When evaluating the effects of software MPRV vs 3D-virtual reconstruction view (3D-VRV) for anatomic landmark identification, two included studies offered valuable insight. MPRV has been shown to be more highly reliable than 3D-VRV when considering these two types of visualizations independently.11 However, most software used to import and view DICOM image formats of CBCT scans have the capability for simultaneous viewing of both modalities.

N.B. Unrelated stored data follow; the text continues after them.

-- ==== Sys2Proof/Laws/State.lean ====
section
/-! SUPPORT. One lemma per field per named operation: what the operation leaves unchanged, and what it makes of the field it
changes. Later proofs rewrite with these and never unfold an operation for a field it does not touch. -/

namespace Sys2Proof.Machine

/-! `State.raise` -/

@[simp] theorem State.raise_sheet (k : NoticeKind) (j : Nat) (s : State) :
    (s.raise k j).sheet = s.sheet := rfl
@[simp] theorem State.raise_stu (k : NoticeKind) (j : Nat) (s : State) :
    (s.raise k j).stu = s.stu := rfl
@[simp] theorem State.raise_table (k : NoticeKind) (j : Nat) (s : State) :
    (s.raise k j).table = s.table := rfl
@[simp] theorem State.raise_balance (k : NoticeKind) (j : Nat) (s : State) :
    (s.raise k j).balance = s.balance := rfl
@[simp] theorem State.raise_attest (k : NoticeKind) (j : Nat) (s : State) :
    (s.raise k j).attest = s.attest := rfl
@[simp] theorem State.raise_lau (k : NoticeKind) (j : Nat) (s : State) :
    (s.raise k j).lau = s.lau := rfl
@[simp] theorem State.raise_intake (k : NoticeKind) (j : Nat) (s : State) :
    (s.raise k j).intake = s.intake := rfl
@[simp] theorem State.raise_peers (k : NoticeKind) (j : Nat) (s : State) :
    (s.raise k j).peers = s.peers := rfl
@[simp] theorem State.raise_pub (k : NoticeKind) (j : Nat) (s : State) :
    (s.raise k j).pub = s.pub := rfl
@[simp] theorem State.raise_port (k : NoticeKind) (j : Nat) (s : State) :
    (s.raise k j).port = s.port := rfl
@[simp] theorem State.raise_resetAsserted (k : NoticeKind) (j : Nat) (s : State) :
    (s.raise k j).resetAsserted = s.resetAsserted := rfl
@[simp] theorem State.raise_freeIx (k : NoticeKind) (j : Nat) (s : State) :
    (s.raise k j).freeIx = s.freeIx := rfl
@[simp] theorem State.raise_pending (k : NoticeKind) (j : Nat) (s : State) :
    (s.raise k j).pending = s.pending := rfl

/-! `State.raiseIf` -/

@[simp] theorem State.raiseIf_sheet (c : Bool) (k : NoticeKind) (j : Nat) (s : State) :
    (s.raiseIf c k j).sheet = s.sheet := by cases c <;> rfl
@[simp] theorem State.raiseIf_stu (c : Bool) (k : NoticeKind) (j : Nat) (s : State) :
    (s.raiseIf c k j).stu = s.stu := by cases c <;> rfl
@[simp] theorem State.raiseIf_table (c : Bool) (k : NoticeKind) (j : Nat) (s : State) :
    (s.raiseIf c k j).table = s.table := by cases c <;> rfl
@[simp] theorem State.raiseIf_balance (c : Bool) (k : NoticeKind) (j : Nat) (s : State) :
    (s.raiseIf c k j).balance = s.balance := by cases c <;> rfl
@[simp] theorem State.raiseIf_attest (c : Bool) (k : NoticeKind) (j : Nat) (s : State) :
    (s.raiseIf c k j).attest = s.attest := by cases c <;> rfl
@[simp] theorem State.raiseIf_lau (c : Bool) (k : NoticeKind) (j : Nat) (s : State) :
    (s.raiseIf c k j).lau = s.lau := by cases c <;> rfl
@[simp] theorem State.raiseIf_intake (c : Bool) (k : NoticeKind) (j : Nat) (s : State) :
    (s.raiseIf c k j).intake = s.intake := by cases c <;> rfl
@[simp] theorem State.raiseIf_peers (c : Bool) (k : NoticeKind) (j : Nat) (s : State) :
    (s.raiseIf c k j).peers = s.peers := by cases c <;> rfl
@[simp] theorem State.raiseIf_pub (c : Bool) (k : NoticeKind) (j : Nat) (s : State) :
    (s.raiseIf c k j).pub = s.pub := by cases c <;> rfl
@[simp] theorem State.raiseIf_port (c : Bool) (k : NoticeKind) (j : Nat) (s : State) :
    (s.raiseIf c k j).port = s.port := by cases c <;> rfl
@[simp] theorem State.raiseIf_resetAsserted (c : Bool) (k : NoticeKind) (j : Nat) (s : State) :
    (s.raiseIf c k j).resetAsserted = s.resetAsserted := by cases c <;> rfl
@[simp] theorem State.raiseIf_freeIx (c : Bool) (k : NoticeKind) (j : Nat) (s : State) :
    (s.raiseIf c k j).freeIx = s.freeIx := by cases c <;> rfl
@[simp] theorem State.raiseIf_pending (c : Bool) (k : NoticeKind) (j : Nat) (s : State) :
    (s.raiseIf c k j).pending = s.pending := by cases c <;> rfl
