-- ==== Sys2Proof/Tests/Slice0.lean ====
section
/-! SUPPORT. Tests: the spec's worked cases, one step each; ill-formed commands; the request bytes of section 10.2; and for
each statement with hypotheses a state and operands that meet them. Expected values are the spec's, by the section each
comment names. -/

namespace Sys2Proof.Tests

set_option Elab.async false

open Sys2Proof.Machine

/-! ### Helpers: node 5 of the worked discharge (section 7.6) -/

def next (c : Instr) (s : State) : State :=
  match exec c s with
  | .next t => t
  | .fault _ | .refused _ => s

def parcel2 : ParcelDef :=
  { number := 2, tRef := 1500, a := 950, b := 1200, d := 8562, vef := 100350, inner := 150, outer := 300,
    custody := .tanks }

def sheet5 : Sheet :=
  { header := { number := 4417, revision := 3, ownSlot := 5, direction := .discharge, amendMode := .each, silence := 30,
                republish := 5 }
    parcels := [parcel2]
    roster := ((((List.replicate 16 Role.empty).set 2 .ship).set 5 .shoreTanks).set 9 .shoreMeters).set 12 .survey
    points := [⟨0, 2, 0⟩, ⟨1, 2, 0⟩] }

def inState (node : NodeState) : State := { State.reset with sheet := ⟨node, some sheet5, 0⟩ }

def tank (k : Nat) : OwnPoint := OwnPoint.create .shoreTank ⟨k, 2, 0⟩

/-- Node 5 right after START, its first job sent. -/
def active : State :=
  { inState .active with
    table := { FigureTable.reset with own := [tank 0, tank 1], changeCount := 1 }
    balance := { BalanceEngine.reset with records := [ParcelRecord.create .idle 2] }
    attest := [AttestRecord.create 2 .opening, AttestRecord.create 2 .closing]
    lau := { Lau.reset with line := .seek }
    pub := { Publisher.reset with presenceTimer := some 2000000, republishTimer := some 1250000 } }

def final : State :=
  { active with
    sheet := ⟨.final, some sheet5, 0⟩
    table := { active.table with own := active.table.own.map (fun p => { p with protection := .throughClosing }) } }

/-- The figures of section 1.7's shore tank. -/
def rawTank : RawFigures := { quantity := 12480000, water := 3200, temperature := 3840 }
def stdTank : Standard := { vcf := 97843, gsv := 12207675, mass := 10452211, quals := {} }
def obsTank : Observation := { revision := 1, raw := rawTank, std := stdTank }

/-- Own point 0 with an OPENING. -/
def posted : State :=
  { active with table := { active.table with own := [{ tank 0 with slots := { opening := some obsTank } }, tank 1] } }

/-- Both own points with OPENING and CLOSING. -/
def closed : State :=
  { active with table := { active.table with own := [tank 0, tank 1].map (fun p =>
      { p with slots := { opening := some obsTank, closing := some obsTank } }) } }

def busyWith (op : LongOp) (s : State) : State := { s with port := { s.port with busy := some op, last := .busy } }

def withHold (h : Hold) (s : State) : State := { s with table := { s.table with hold := h } }

def onLine (l : LineState) (s : State) : State := { s with lau := { s.lau with line := l } }

def withPeer (slot : Nat) (r : PeerRecord) (s : State) : State := { s with peers := s.peers.set slot r }

def withFrame (f : Frame) (s : State) : State := { s with intake := { s.intake with queue := [f] } }

def merging (m : Merge) (s : State) : State := { s with intake := { s.intake with merging := some m } }

def withNotices (ns : List Notice) (s : State) : State := { s with notices := { s.notices with pending := ns } }

/-- Station 9 heard, with generation 0 and a baseline. -/
def heardAt (baseline : BitVec 16) : PeerRecord :=
  { PeerRecord.reset with
    state := .present, heard := some ⟨.shoreMeters, 4417, 3⟩, generation := some 0, baseline := some baseline
    timer := some 7500000 }

def entry9 : PeerEntry :=
  { slot := 9, point := 1, kind := .meter, parcel := 2, meterFactor := 100120,
    slots := { opening := some { obs := { revision := 1, raw := { quantity := 3156240, water := 0, temperature := 3650 },
                                          std := { vcf := 98013, gsv := 3097237, mass := 2651854, quals := {} } },
                                 source := ⟨3097237, {}⟩, mismatch := false, conflict := false } } }

/-- The meter run of section 1.7 as a FIGURE frame of station 9, with its sequence. -/
def figureOf (sequence : BitVec 16) (revision : Nat) : Frame :=
  { kind := 2, source := 9, generation := 0, sequence := sequence
    body := [1, 3, 2, 1, 0x01, 0x87, 0x18] ++ beBytes 2 revision ++
      [0x00, 0x30, 0x29, 0x10, 0, 0, 0, 0, 0x0E, 0x42, 0x00, 0x2F, 0x42, 0x95, 0, 0] }

def presenceOf (role : Byte) (sequence : BitVec 16) (revision : Byte) : Frame :=
  { kind := 1, source := 9, generation := 0, sequence := sequence
    body := [role, 3, 0, 0, 0x11, 0x41, 0, revision, 1, 0x02] }

def item9 (source : Option (Nat × SourceFigures)) : StuItem :=
  { parcel := 2, kind := .meter, meterFactor := 100120, epoch := .opening,
    raw := { quantity := 3156240, water := 0, temperature := 3650 }, source := source }

def result9 : StuResult :=
  { item := item9 (some (1, ⟨3097237, {}⟩)), std := { vcf := 98013, gsv := 3097237, mass := 2651854, quals := {} },
    mismatch := false }
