-- ==== Sys2Proof/Safety.lean ====
section
/-! DEFINITION. The terms the claims are stated in: runs of many steps, the invariants of the machine, what a listener
on the lines sees, the value of a binary32 pattern. -/

namespace Sys2Proof.Machine

/-! ### Runs -/

/-- `n` steps, stopping at the first fault or refusal. -/
def stepN : Nat → State → Host.Outcome State Fault Refusal
  | 0, s => .next s
  | n + 1, s =>
    match step s with
    | .next t => stepN n t
    | .fault r => .fault r
    | .refused r => .refused r

/-- The words presented all stand at the host's port: nobody but the host presents anything, and it issues host
commands only (R9, R57, R99). -/
def HostOnly (ps : List Packet) : Prop := ∀ p ∈ ps, p.port = .host

/-- Every word presented is a word of the spec's encodings. -/
def Decodable (ps : List Packet) : Prop := ∀ p ∈ ps, ∃ i, decode p = .ok i

/-! ### Lines and trace -/

/-- The level the last operation on a line in `ops` drove it to. -/
def lastLevel (l : Line) (ops : List LineOp) : Option Bool :=
  ((ops.filter (fun op => op.line = l)).getLast?).map LineOp.level

/-- "`DATA_OUT` and `CLK_OUT` record the level of the most recent line operation the block issued on each line"
(R29). -/
def LatchesFollowTrace (s : State) : Prop :=
  s.dataOut = lastLevel .data s.trace ∧ s.clkOut = lastLevel .clk s.trace

/-- The number of a position among the 328 operations of a `WRITE` (R82). -/
def phaseIndex : Phase → Nat
  | .p0 => 0
  | .p1 => 1
  | .p2 => 2

/-- The number of a position among the 328 operations of a `WRITE` (R82). -/
def posIndex : TxPos → Nat
  | .start => 0
  | .bit k j p => 1 + 27 * k.val + 3 * (7 - j.val) + phaseIndex p
  | .trl k p => 25 + 27 * k.val + phaseIndex p
  | .stop p => 325 + phaseIndex p

/-- Operation `n` of the transmission of a frame whose byte `k` is `f k`, in the closed form of R82. -/
def closedOp (f : Nat → Byte) (n : Nat) : LineOp :=
  if n = 0 then ⟨.data, false⟩
  else if n ≤ 324 then
    let k := (n - 1) / 27
    let r := (n - 1) % 27
    if r < 24 then
      let j := 7 - r / 3
      if r % 3 = 0 then ⟨.clk, false⟩ else if r % 3 = 1 then ⟨.data, (f k).getLsbD j⟩ else ⟨.clk, true⟩
    else if r = 24 then ⟨.clk, false⟩ else if r = 25 then ⟨.data, true⟩ else ⟨.clk, true⟩
  else if n = 325 then ⟨.clk, false⟩ else if n = 326 then ⟨.clk, true⟩ else ⟨.data, true⟩

/-- The level of the data line at each rising movement of the clock line, for lines that start at levels `d` and `c`
(R84). -/
def risingLevels : Bool → Bool → List LineOp → List Bool
  | _, _, [] => []
  | d, c, op :: rest =>
    match op.line with
    | .data => risingLevels op.level c rest
    | .clk => if op.level && !c then d :: risingLevels d true rest else risingLevels d op.level rest

/-- A byte's bits, bit 7 first (R36). -/
def bitsOf (b : Byte) : List Bool := [7, 6, 5, 4, 3, 2, 1, 0].map b.getLsbD

/-- Traces made of whole operations only: each `CONSTRUCT`'s two line operations, each `WRITE`'s 328. -/
inductive WholeTrace : List LineOp → Prop where
  | nil : WholeTrace []
  | construct {t : List LineOp} : WholeTrace t → WholeTrace (t ++ constructOps Config.constructOrder)
  | frame {t : List LineOp} (v : Five Half) (r c : Nibble) :
      WholeTrace t → WholeTrace (t ++ txOps (frameContent (encodeFrame v r c)))

/-- `TRACE` is made of whole operations, and of the part of the frame in `FRAME` that `SEQ` says is out (R85). -/
def TraceWhole (s : State) : Prop :=
  match s.seq with
  | .idle => WholeTrace s.trace
  | .tx p => ∃ base, WholeTrace base ∧ s.trace = base ++ (txOps (frameContent s.frame)).take (posIndex p)

/-! ### The invariant -/

/-- The level of the clock line before the operation at a position (R83 (a)). -/
def clkBefore : TxPos → Bool
  | .start => true
  | .bit _ _ .p0 => true
  | .bit _ _ .p1 => false
  | .bit _ _ .p2 => false
  | .trl _ .p0 => true
  | .trl _ .p1 => false
  | .trl _ .p2 => false
  | .stop .p0 => true
  | .stop .p1 => false
  | .stop .p2 => true

/-- Bit `j` of byte `k` of a frame buffer. -/
def frameBit (m : Memory) (k j : Nat) : Option Bool := (m.lookup k).map (fun b => b.getLsbD j)

/-- The level of the data line before the operation at a position: low from START to the first bit, high after each
trailer and in STOP, else the bit sent last (R83). -/
def dataBefore (m : Memory) : TxPos → Option Bool
  | .start => some true
  | .bit k j .p2 => frameBit m k.val j.val
  | .bit k j _ => if j.val = 7 then some (k.val != 0) else frameBit m k.val (j.val + 1)
  | .trl _ .p2 => some true
  | .trl k _ => frameBit m k.val 0
  | .stop _ => some true

/-- What holds of every state a run of the hardware reaches (R23, R28, R29, R30, R32, R83, R87). -/
structure MachineInv (s : State) : Prop where
  /-- Only host commands are presented. -/
  hostOnly : HostOnly s.pending
  /-- The frame buffer is in canonical form. -/
  frameWf : s.frame.wf
  /-- The latches are the last levels commanded. -/
  latches : LatchesFollowTrace s
  /-- Before `CONSTRUCT` nothing has a value and nothing runs (R30, R32). -/
  unconstructed : s.constructed = false →
    s.rgbPl = none ∧ s.cwPl = none ∧ s.dataOut = none ∧ s.clkOut = none ∧ s.trace = [] ∧ s.seq = .idle
  /-- After it both power levels have one (R23). -/
  levels : s.constructed = true → s.rgbPl.isSome ∧ s.cwPl.isSome
  /-- In `IDLE` no frame exists (R28), and both lines are high (R87). -/
  idle : s.seq = .idle →
    s.frame = [] ∧ (s.constructed = true → s.dataOut = some true ∧ s.clkOut = some true)
  /-- In a transmission `FRAME` is a frame the encoder built (R28), and both lines are where the protocol puts them
  (R83). -/
  transmitting : ∀ p, s.seq = .tx p →
    s.constructed = true ∧ (∃ v r c, s.frame = encodeFrame v r c) ∧
    s.clkOut = some (clkBefore p) ∧ s.dataOut = dataBefore s.frame p

/-! ### Frames by their kind -/

/-- The ten bits a frame carries for an operand. -/
def chanValue (x : Half) : Chan := (clamp x).setWidth 10

/-- The frame kind that a `WRITE` of `v` at these levels emits, as an instruction (R48, R66). -/
def kindOf (v : Five Half) (r c : Nibble) : Instr :=
  match classify v with
  | .standby => .standby
  | .rgb3 => .rgb3 r (chanValue v.c0) (chanValue v.c1) (chanValue v.c2)
  | .cw2 => .cw2 c (chanValue v.c3) (chanValue v.c4)
  | .all5 => .all5 r c (chanValue v.c0) (chanValue v.c1) (chanValue v.c2) (chanValue v.c3) (chanValue v.c4)

/-- The channel operands by number (R25). -/
def channel (v : Five Half) (i : Fin 5) : Half :=
  match i with
  | 0 => v.c0
  | 1 => v.c1
  | 2 => v.c2
  | 3 => v.c3
  | 4 => v.c4

/-! ### binary32 values -/

/-- The number a finite binary32 pattern stands for: `(−1)^s · 2^(e − 127) · (1 + f / 2^23)`, or for `e = 0`
`(−1)^s · 2^(−126) · f / 2^23` (IEEE 754; PRESUMED, log entry 7). -/
def f32Value (x : Single) : ℚ :=
  let sign : ℚ := if x.getLsbD 31 then -1 else 1
  let e : Nat := (x.extractLsb' 23 8).toNat
  let f : ℚ := ((x.extractLsb' 0 23).toNat : ℚ) / 2 ^ 23
  if e = 0 then sign * (2 : ℚ) ^ (-126 : Int) * f else sign * (2 : ℚ) ^ ((e : Int) - 127) * (1 + f)

/-- The pattern is finite: neither an infinity nor not a number. -/
def f32Finite (x : Single) : Prop := x.extractLsb' 23 8 ≠ 255#8

end Sys2Proof.Machine
end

It was an interesting finding that viewing MPRV and 3D-VRV did not improve the precision of identifying the upper right and left central incisors and that MPR alone demonstrated consistency in accurate landmark identification. A reasonable explanation for this is that the root apex of the mandibular incisors is typically difficult to identify in the sagittal view because of the superimposition of the root apices of the anterior teeth.
Limitations
Since CBCT technology is a recent development and its integration into routine practice in dentistry is relatively recent, all selected studies were from no earlier than 2009. Although there have been prior attempts to synthesize a single document conveying all research done in understanding applications of landmark identification in 3D techniques, studies covered a broad range of topics and should not be automatically unified. As such, to narrow in on the area of interest, it was opted to use more rigid exclusion criteria than those prior.
One of the exclusion criteria that was chosen to be used after the synthesis of selected articles was studies using human dry skulls. This was because the soft tissue attenuation of facial structures could not be accounted for in absolute, despite researchers' best attempts with fluid-filled units.
All selected studies underwent a methodological quality assessment carried out by a single examiner. There is no gold standard methodological quality assessments tool used in reliability studies at this time. This posed difficulties when trying to emphasize the relative weight of certain studies on the overall conclusions.
CONCLUSIONS
The mid-sagittal plane, followed by bilateral structures, demonstrated the highest reliability.
Landmarks with the lowest reliability included those marked on the condyle and other anatomic structures with prominent curvatures without definitive boundaries.
A minimum number of dental landmarks was reported, with many demonstrating good to excellent reliability.